Thiago Miranda, elo entre Master e “Dark Horse”, é alvo da PF em nova fase da Compliance Zero

A Polícia Federal deflagrou, na manhã desta quinta-feira (9/7), a 10ª fase da Operação Compliance Zero, cumprindo dois mandados de busca e apreensão em Brasília, expedidos pelo Supremo Tribunal Federal. O principal alvo é o publicitário Thiago Miranda, fundador da agência Mithi, investigado por suposta participação em esquema de ataques digitais coordenados contra o Banco Central e por possível envolvimento em organização criminosa com múltiplas frentes de atuação ilegal.

PF deflagra 10ª fase da Operação Compliance Zero

Na manhã desta quinta-feira (9/7), a Polícia Federal deflagrou a 10ª fase da Operação Compliance Zero. Por determinação do Supremo Tribunal Federal, dois mandados de busca e apreensão foram cumpridos em Brasília, tendo como principal alvo o publicitário Thiago Miranda, fundador da agência Mithi, também conhecida como Miranda Comunicação.

A operação chega à sua décima fase investigando o que a PF descreve como uma suposta atuação coordenada em redes sociais voltada a comprometer a credibilidade do Banco Central do Brasil. O fato de os mandados terem sido expedidos pelo STF indica que a investigação tramita na mais alta corte do país, o que aponta para a gravidade e a abrangência do que está sendo apurado.

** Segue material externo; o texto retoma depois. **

-- ==== Sys2Proof/Tests/Slice0.lean ====
section
/-! SUPPORT. Tests: the operand checks, one word per operation written out from R90 and the table, small one-step
examples whose results are taken from spec/95_test_vectors.md or worked out by hand from the rules, and for every
statement with hypotheses a witness that meets them. -/

namespace Sys2Proof.Tests

open Sys2Proof Sys2Proof.Machine

/-! ## Small states -/

/-- Register entries laid over a block. -/
def laid (l : List (Nat × Half)) (m : Block) : Block := l.foldl (fun m p => m.setIo p.1 p.2) m

/-- `TESTWT` (95_test_vectors.md section 0). -/
def testCfg : Config := { Config.default with waitDecoder := .uniform ⟨2, 2, 2, 2⟩ }

/-- The reset state with `TESTWT` and some register entries. -/
def withIo (l : List (Nat × Half)) : State := { State.reset with cfg := testCfg, m := laid l (Block.reset testCfg) }

/-- The same with the cursors of one channel. -/
def withDma (l : List (Nat × Half)) (c : Fin 4) (src dst : Addr) : State :=
  (withIo l).onBlock fun m => m.setCursor c ⟨src, dst⟩

/-- The same with one timer. -/
def withTimer (l : List (Nat × Half)) (i : Fin 4) (t : Timer) : State := (withIo l).onBlock fun m => m.setTimer i t

/-- Something of the next state. -/
def after {σ α : Type} (r : Res σ) (f : σ → α) : Option α :=
  match r with
  | .next s => some (f s)
  | .fault _ | .refused _ => none

/-- An operation answers a next state. -/
def answers {α : Type} (r : Res α) : Bool :=
  match r with
  | .next _ => true
  | .fault _ | .refused _ => false

theorem exists_next {α : Type} {r : Res α} (h : answers r = true) : ∃ t, r = .next t := by
  cases r with
  | next t => exact ⟨t, rfl⟩
  | fault e => cases h
  | refused e => cases h

/-! ## Operand checks: an ill-formed term for each -/

theorem test_wellFormed_other_odd : (Instr.wOther 0x001 0x1234).wellFormed = false := by decide
theorem test_wellFormed_other_core : (Instr.wOther 0x200 0x1234).wellFormed = false := by decide
theorem test_wellFormed_stored_odd : (Instr.rStored 0x201).wellFormed = false := by decide
theorem test_wellFormed_stored_count : (Instr.rStored 0x104).wellFormed = false := by decide
theorem test_wellFormed_extIrq_14 : (Instr.extIrq 14).wellFormed = false := by decide
theorem test_wellFormed_accepts : (Instr.wOther 0x206 0xFFFF).wellFormed = true ∧
    (Instr.rStored 0x102).wellFormed = true ∧ (Instr.extIrq 13).wellFormed = true := by decide

/-! ## Decoding: a word for every operation, from R90 (`dir ++ a[9:0] ++ v[15:0]`) and opcode_table.json -/

/-- Video, interrupt and wait-state registers: 1 0000000100 for 0x004 and so on. -/
theorem test_decode_plain_registers :
    decode 0b10000000100_0000000000101000 = .ok (.wDispstat 0x0028) ∧
    decode 0b10000000110_0000000011111111 = .ok (.wVcount 0x00FF) ∧
    decode 0b11000000000_0000000000001000 = .ok (.wIe 0x0008) ∧
    decode 0b11000000010_0000000000000010 = .ok (.wIf 0x0002) ∧
    decode 0b11000000100_0100001100010111 = .ok (.wWaitcnt 0x4317) ∧
    decode 0b11000001000_0000000000000001 = .ok (.wIme 0x0001) := by decide

/-- DMA 0 and 1: offsets 0x0B0 to 0x0C6. -/
theorem test_decode_dma0_dma1 :
    decode 0x4B00001 = .ok (.wDma0SadL 1) ∧ decode 0x4B20200 = .ok (.wDma0SadH 0x0200) ∧
    decode 0x4B40002 = .ok (.wDma0DadL 2) ∧ decode 0x4B60500 = .ok (.wDma0DadH 0x0500) ∧
    decode 0x4B80002 = .ok (.wDma0CntL 2) ∧ decode 0x4BAA260 = .ok (.wDma0CntH 0xA260) ∧
    decode 0x4BC0003 = .ok (.wDma1SadL 3) ∧ decode 0x4BE0200 = .ok (.wDma1SadH 0x0200) ∧
    decode 0x4C000A0 = .ok (.wDma1DadL 0x00A0) ∧ decode 0x4C20400 = .ok (.wDma1DadH 0x0400) ∧
    decode 0x4C40123 = .ok (.wDma1CntL 0x0123) ∧ decode 0x4C6B640 = .ok (.wDma1CntH 0xB640) := by decide

/-- DMA 2 and 3: offsets 0x0C8 to 0x0DE. -/
theorem test_decode_dma2_dma3 :
    decode 0x4C80010 = .ok (.wDma2SadL 0x0010) ∧ decode 0x4CA0200 = .ok (.wDma2SadH 0x0200) ∧
    decode 0x4CC0004 = .ok (.wDma2DadL 4) ∧ decode 0x4CE0300 = .ok (.wDma2DadH 0x0300) ∧
    decode 0x4D00003 = .ok (.wDma2CntL 3) ∧ decode 0x4D280C0 = .ok (.wDma2CntH 0x80C0) ∧
    decode 0x4D40000 = .ok (.wDma3SadL 0) ∧ decode 0x4D60200 = .ok (.wDma3SadH 0x0200) ∧
    decode 0x4D80000 = .ok (.wDma3DadL 0) ∧ decode 0x4DA0300 = .ok (.wDma3DadH 0x0300) ∧
    decode 0x4DC0004 = .ok (.wDma3CntL 4) ∧ decode 0x4DEC400 = .ok (.wDma3CntH 0xC400) := by decide

/-- Timers: offsets 0x100 to 0x10E, writes and the four count reads. -/
theorem test_decode_timers :
    decode 0x500FFF0 = .ok (.wTm0CntL 0xFFF0) ∧ decode 0x50200C0 = .ok (.wTm0CntH 0x00C0) ∧
    decode 0x504FFFE = .ok (.wTm1CntL 0xFFFE) ∧ decode 0x50600C4 = .ok (.wTm1CntH 0x00C4) ∧
    decode 0x5080007 = .ok (.wTm2CntL 7) ∧ decode 0x50A0080 = .ok (.wTm2CntH 0x0080) ∧
    decode 0x50C0008 = .ok (.wTm3CntL 8) ∧ decode 0x50E0081 = .ok (.wTm3CntH 0x0081) ∧
    decode 0x1000000 = .ok .rTm0CntL ∧ decode 0x1040000 = .ok .rTm1CntL ∧
    decode 0x1080000 = .ok .rTm2CntL ∧ decode 0x10C0000 = .ok .rTm3CntL := by decide

/-- The two default rows (R91), and bit 0 of the offset dropped (R64). -/
theorem test_decode_defaults :
    decode 0x4001234 = .ok (.wOther 0x000 0x1234) ∧ decode 0x7FE0001 = .ok (.wOther 0x3FE 0x0001) ∧
    decode 0x7FF0001 = .ok (.wOther 0x3FE 0x0001) ∧ decode 0x0DE0000 = .ok (.rStored 0x0DE) ∧
    decode 0x1030000 = .ok (.rStored 0x102) ∧ decode 0x1010000 = .ok .rTm0CntL ∧
    decode 0x6010008 = .ok (.wIe 0x0008) := by decide

/-- Events (R92; the words are the model's own, log entry 6). -/
theorem test_decode_events :
    decode 0x8000001 = .ok .evHblankStart ∧ decode 0x8000002 = .ok .evLineEnd ∧
    decode 0x8000003 = .ok .evVblankLineEnd ∧ decode 0x80003E4 = .ok (.evDmaTrigger 2 0xF) ∧
    decode 0x8000005 = .ok .evDmaComplete ∧ decode 0x8000006 = .ok .evTimerStep ∧
    decode 0x8000007 = .ok .evIrqCheck ∧ decode 0x8000038 = .ok (.evTimerApply 3) ∧
    decode 0x8000009 = .ok .evInsnFetch := by decide

/-- Host calls (R92; the words are the model's own, log entry 6). -/
theorem test_decode_host_calls :
    decode 0x10000001 = .ok .reset ∧ decode (40 * 2 ^ 29 + 0x10000002) = .ok (.run 40) ∧
    decode 0x10000063 = .ok (.extIrq 12) ∧ decode 0x10000004 = .ok .save ∧ decode 0x10000005 = .ok .load := by decide

/-- What is no operation is rejected by name. -/
theorem test_decode_rejects :
    decode 0x0DE0001 = .error .readWithValue ∧ decode 0x8000000 = .error .unknownEvent ∧
    decode 0x800000A = .error .unknownEvent ∧ decode 0x8000011 = .error .strayBits ∧
    decode 0x10000006 = .error .unknownHostCall ∧ decode 0x18000000 = .error .unknownFormat ∧
    decode 0x24000000 = .error .strayBits := by decide

/-- Bytes, the first the least significant (the model's choice, log entry 24). -/
theorem test_decode_bytes : decodeBytes [0x08, 0x00, 0x00, 0x06] = .ok (.wIe 0x0008) ∧
    decodeBytes [] = .ok (.rStored 0) := by decide

/-- The table's own numbering (log entry 7). -/
theorem test_decode_table_words : decodeTableWord 16 0x0DE = some (.wDma3CntH 0) ∧
    decodeTableWord 8 4 = some (.evDmaTrigger 0 0) ∧ decodeTableWord 32 0x0DE0000 = some (.rStored 0x0DE) := by decide

/-! ## Registers -/

/-- V2: the flags are kept, the mask is 0xFF38. -/
theorem test_dispstat : after (exec (.wDispstat 0xFFFF) (withIo [(0x004, 0x0001)])) (·.m.getIo 0x004) = some 0xFF39 := by
  decide
/-- V1. -/
theorem test_dma_masks : after (exec (.wDma0SadH 0xFFFF) (withIo [])) (·.m.getIo 0x0B2) = some 0x07FF ∧
    after (exec (.wDma3DadH 0xFFFF) (withIo [])) (·.m.getIo 0x0DA) = some 0x0FFF ∧
    after (exec (.wDma2DadH 0xFFFF) (withIo [])) (·.m.getIo 0x0CE) = some 0x07FF ∧
    after (exec (.wDma2CntL 0xFFFF) (withIo [])) (·.m.getIo 0x0D0) = some 0x3FFF := by decide
/-- V1, its note: 0xFFFF arms the channel and transfers nothing. -/
theorem test_dma_control_mask : after (exec (.wDma1CntH 0xFFFF) (withIo [])) (·.m.getIo 0x0C6) = some 0xF7E0 ∧
    after (exec (.wDma3CntH 0xFFFF) (withIo [])) (·.m.getIo 0x0DE) = some 0xFFE0 := by decide
/-- V1: the entry is masked, the apply waits. -/
theorem test_timer_control : after (exec (.wTm3CntH 0xFFFF) (withIo []))
    (fun t => (t.m.getIo 0x10E, (t.m.timer 3).pending, (t.m.timer 3).running)) = some (0x00C7, true, false) := by decide
/-- S1 (V3). -/
theorem test_if_clears : after (exec (.wIf 0x0002) (withIo [(0x202, 0x000A)])) (·.m.getIo 0x202) = some 0x0008 := by decide
/-- S2. -/
theorem test_if_clears_all : after (exec (.wIf 0xFFFF) (withIo [(0x202, 0x3FFF)])) (·.m.getIo 0x202) = some 0 ∧
    after (exec (.wIf 0) (withIo [(0x202, 0x3FFF)])) (·.m.getIo 0x202) = some 0x3FFF := by decide
/-- V10. -/
theorem test_ie_arms : after (exec (.wIe 0x0008) (withIo [(0x202, 0x0008), (0x208, 1)])) (·.m.latch) =
    some (.pending 7) := by decide
/-- V12, its last write. -/
theorem test_ime_arms : after (exec (.wIme 0xFFFF) (withIo [(0x200, 8), (0x202, 8)]))
    (fun t => (t.m.getIo 0x208, t.m.latch)) = some (1, .pending 7) := by decide
/-- V7, with the default decoder. -/
theorem test_waitcnt : after (exec (.wWaitcnt 0x4317) State.reset) (fun t => (t.m.getIo 0x204, t.m.waitRow 0x08)) =
    some (0x4317, ⟨3, 1, 5, 3⟩) := by decide
/-- V8. -/
theorem test_other : after (exec (.wOther 0x000 0x1234) (withIo [])) (·.m.getIo 0x000) = some 0x1234 := by decide
/-- V20: the read at cc 5 sees 0xFFFF - 13. -/
theorem test_count_read : after (exec .rTm0CntL (withTimer [(0x100, 0xFFF0)] 0 ⟨0xFFF0, .by1, false, false, true, 13, false⟩))
    (·.trace.head?) = some (some (.returned 0x100 0xFFF2)) := by decide
/-- V21: prescaler 64, 128 cycles left. -/
theorem test_count_read_prescaled : (withTimer [] 2 ⟨0, .by64, false, false, true, 128, false⟩).m.visible 2 = 0xFFFD := by
  decide
/-- V4. -/
theorem test_stored_read : after (exec (.rStored 0x200) (withIo [(0x200, 8)])) (·.trace.head?) =
    some (some (.returned 0x200 8)) := by decide
/-- V5: the read-modify-write of a byte clears flags of the other byte too. -/
theorem test_byte_write : after (memWrite .byte 0x04000202 0x08 (withIo [(0x202, 0x0108)])) (·.m.getIo 0x202) = some 0 := by
  decide

/-! ## Interrupts -/

/-- V12 at cc 7: one call, the CPU masks itself. -/
theorem test_delivery : after (exec .evIrqCheck ((withIo [(0x200, 8), (0x202, 8), (0x208, 1)]).onBlock
    fun m => { m with latch := .pending 0, cycleCounter := 7 })) (fun t => (t.m.latch, t.irqLog, t.cpu.irqEnabled)) =
    some (.delivered, [7], false) := by decide
/-- V13 at cc 7: cancelled. -/
theorem test_cancel : after (exec .evIrqCheck ((withIo [(0x200, 8), (0x208, 1)]).onBlock
    fun m => { m with latch := .pending 0 })) (fun t => (t.m.latch, t.irqLog)) = some (.idle, []) := by decide
/-- V17. -/
theorem test_extIrq : after (exec (.extIrq 12) (withIo [(0x200, 0x1000), (0x208, 1)]))
    (fun t => (t.m.getIo 0x202, t.m.latch)) = some (0x1000, .pending 7) := by decide
/-- V16's latch, at the next fetch. -/
theorem test_fetch : after (exec .evInsnFetch ((withIo []).onBlock fun m => { m with latch := .delivered })) (·.m.latch) =
    some .idle := by decide

/-! ## DMA -/

/-- V32: alignment, one word, cost 10. -/
theorem test_dma_alignment : after (exec (.wDma3CntH 0x8400)
    (withIo [(0x0D4, 0x0003), (0x0D6, 0x0200), (0x0D8, 0x0002), (0x0DA, 0x0300), (0x0DC, 1)]))
    (fun t => (t.m.cursor 3, t.m.dmaStall, t.m.getIo 0x0DE, t.m.getIo 0x0D4)) =
    some (⟨0x02000004, 0x03000004⟩, 10, 0x0400, 0x0003) := by decide
/-- V34: decrementing source, fixed destination. -/
theorem test_dma_decrement : after (exec (.wDma2CntH 0x80C0)
    { withIo [(0x0C8, 0x0010), (0x0CA, 0x0200), (0x0CE, 0x0300), (0x0D0, 3)] with
      mem := [(0x0200000C, 0xD2), (0x0200000E, 0xD1), (0x02000010, 0xD0)] })
    (fun t => (t.m.cursor 2, t.m.dmaStall, t.mem.get 0x03000000)) = some (⟨0x0200000A, 0x03000000⟩, 18, 0xD2) := by decide
/-- V35: the second unit is the open-bus case. -/
theorem test_dma_open_bus : after (exec (.wDma3CntH 0x8000)
    { withIo [(0x0D6, 0x0800), (0x0D8, 0xFFFE), (0x0DA, 0x0FFF), (0x0DC, 2)] with
      mem := [(0x08000000, 0xAA), (0x08000002, 0xBB), (0x10000000, 0x77)] })
    (fun t => (t.mem.get 0x0FFFFFFE, t.mem.get 0x10000000, t.m.dmaStall)) = some (0xAA, 0, 14) := by decide
/-- V33: four words, the count field ignored, `EN` kept. -/
theorem test_dma_fifo : after (exec (.evDmaTrigger 3 0b0010)
    (withDma [(0x0C4, 0x0123), (0x0C6, 0xB640)] 1 0x02000100 0x040000A0))
    (fun t => (t.m.cursor 1, t.m.dmaStall, t.m.getIo 0x0C6)) = some (⟨0x02000110, 0x040000A0⟩, 22, 0xB640) := by decide
/-- P5 at its first hblank: the destination is reloaded, `EN` stays. -/
theorem test_dma_reload : after (exec (.evDmaTrigger 2 0xF)
    (withDma [(0x0B4, 0), (0x0B6, 0x0500), (0x0B8, 2), (0x0BA, 0xA260)] 0 0x02000000 0x05000000))
    (fun t => (t.m.cursor 0, t.m.dmaStall, t.m.getIo 0x0BA)) = some (⟨0x02000004, 0x05000000⟩, 14, 0xA260) := by decide
/-- V36: channel 3 reads what channel 0 wrote. -/
theorem test_dma_order : after (exec (.evDmaTrigger 1 0xF)
    { (withIo [(0x0B8, 1), (0x0BA, 0x9000), (0x0DC, 1), (0x0DE, 0xD000)]).onBlock
        (fun m => (m.setCursor 0 ⟨0x02000000, 0x03000000⟩).setCursor 3 ⟨0x03000000, 0x03000100⟩) with
      mem := [(0x02000000, 1)] })
    (fun t => (t.mem.get 0x03000100, t.m.getIo 0x202, t.m.getIo 0x0DE)) = some (1, 0x0800, 0x5000) := by decide
/-- U1 (R175). -/
theorem test_dma_reserved : exec (.wDma0CntH 0x8180) (withIo []) = .refused .dmaSourceStepReserved := by rfl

As acusações contra Thiago Miranda e a organização criminosa

A investigação não se limita aos ataques digitais ao Banco Central. Segundo a Polícia Federal, as apurações também miram a existência de uma possível organização criminosa suspeita de intimidar jornalistas, monitorar ilegalmente pessoas ligadas a autoridades públicas, obter informações sigilosas de forma indevida e adotar medidas para interferir em investigações criminais em andamento. O escopo é amplo: vai da desinformação financeira à perseguição sistemática da imprensa.

O nome de Thiago Miranda aparece em mais de uma frente. Além de ser apontado como alvo central da operação, ele intermediou, segundo apuração da Fonte 1, a negociação que levou o empresário Daniel Vorcaro a investir R$ 62 milhões no filme Dark Horse, produção sobre o ex-presidente Jair Bolsonaro. A conexão entre esse episódio e a investigação em curso não foi detalhada pela PF, mas a proximidade entre o publicitário, o financiamento do filme e a rede investigada é um elemento que as apurações deverão esclarecer.

A suspeita de interferência em investigações criminais é um dos aspectos mais graves do que está sendo apurado. Se confirmada, configura não apenas um crime autônomo, mas um indicativo de que a organização teria agido ativamente para se proteger de responsabilização, o que amplia o potencial de desdobramentos judiciais.

Implicações e próximos passos da investigação

A Polícia Federal indicou que os fatos investigados podem configurar, em tese, crimes contra o sistema financeiro nacional, organização criminosa e embaraço à investigação de organização criminosa. A lista não para aí: outras infrações relacionadas à violação de dados e de dispositivos informáticos também estão no escopo das apurações, o que sugere que parte das condutas investigadas teria ocorrido por meios digitais.

A corporação informou que as investigações continuam com o objetivo de esclarecer a atuação do grupo e identificar todos os envolvidos. A realização de buscas e apreensões nesta fase indica que a PF busca reunir novos elementos materiais, como equipamentos, documentos e registros digitais, que possam avançar na compreensão da estrutura e do alcance da organização investigada. Com dez fases concluídas, a Operação Compliance Zero demonstra que a investigação é de longa duração e ainda não chegou ao fim.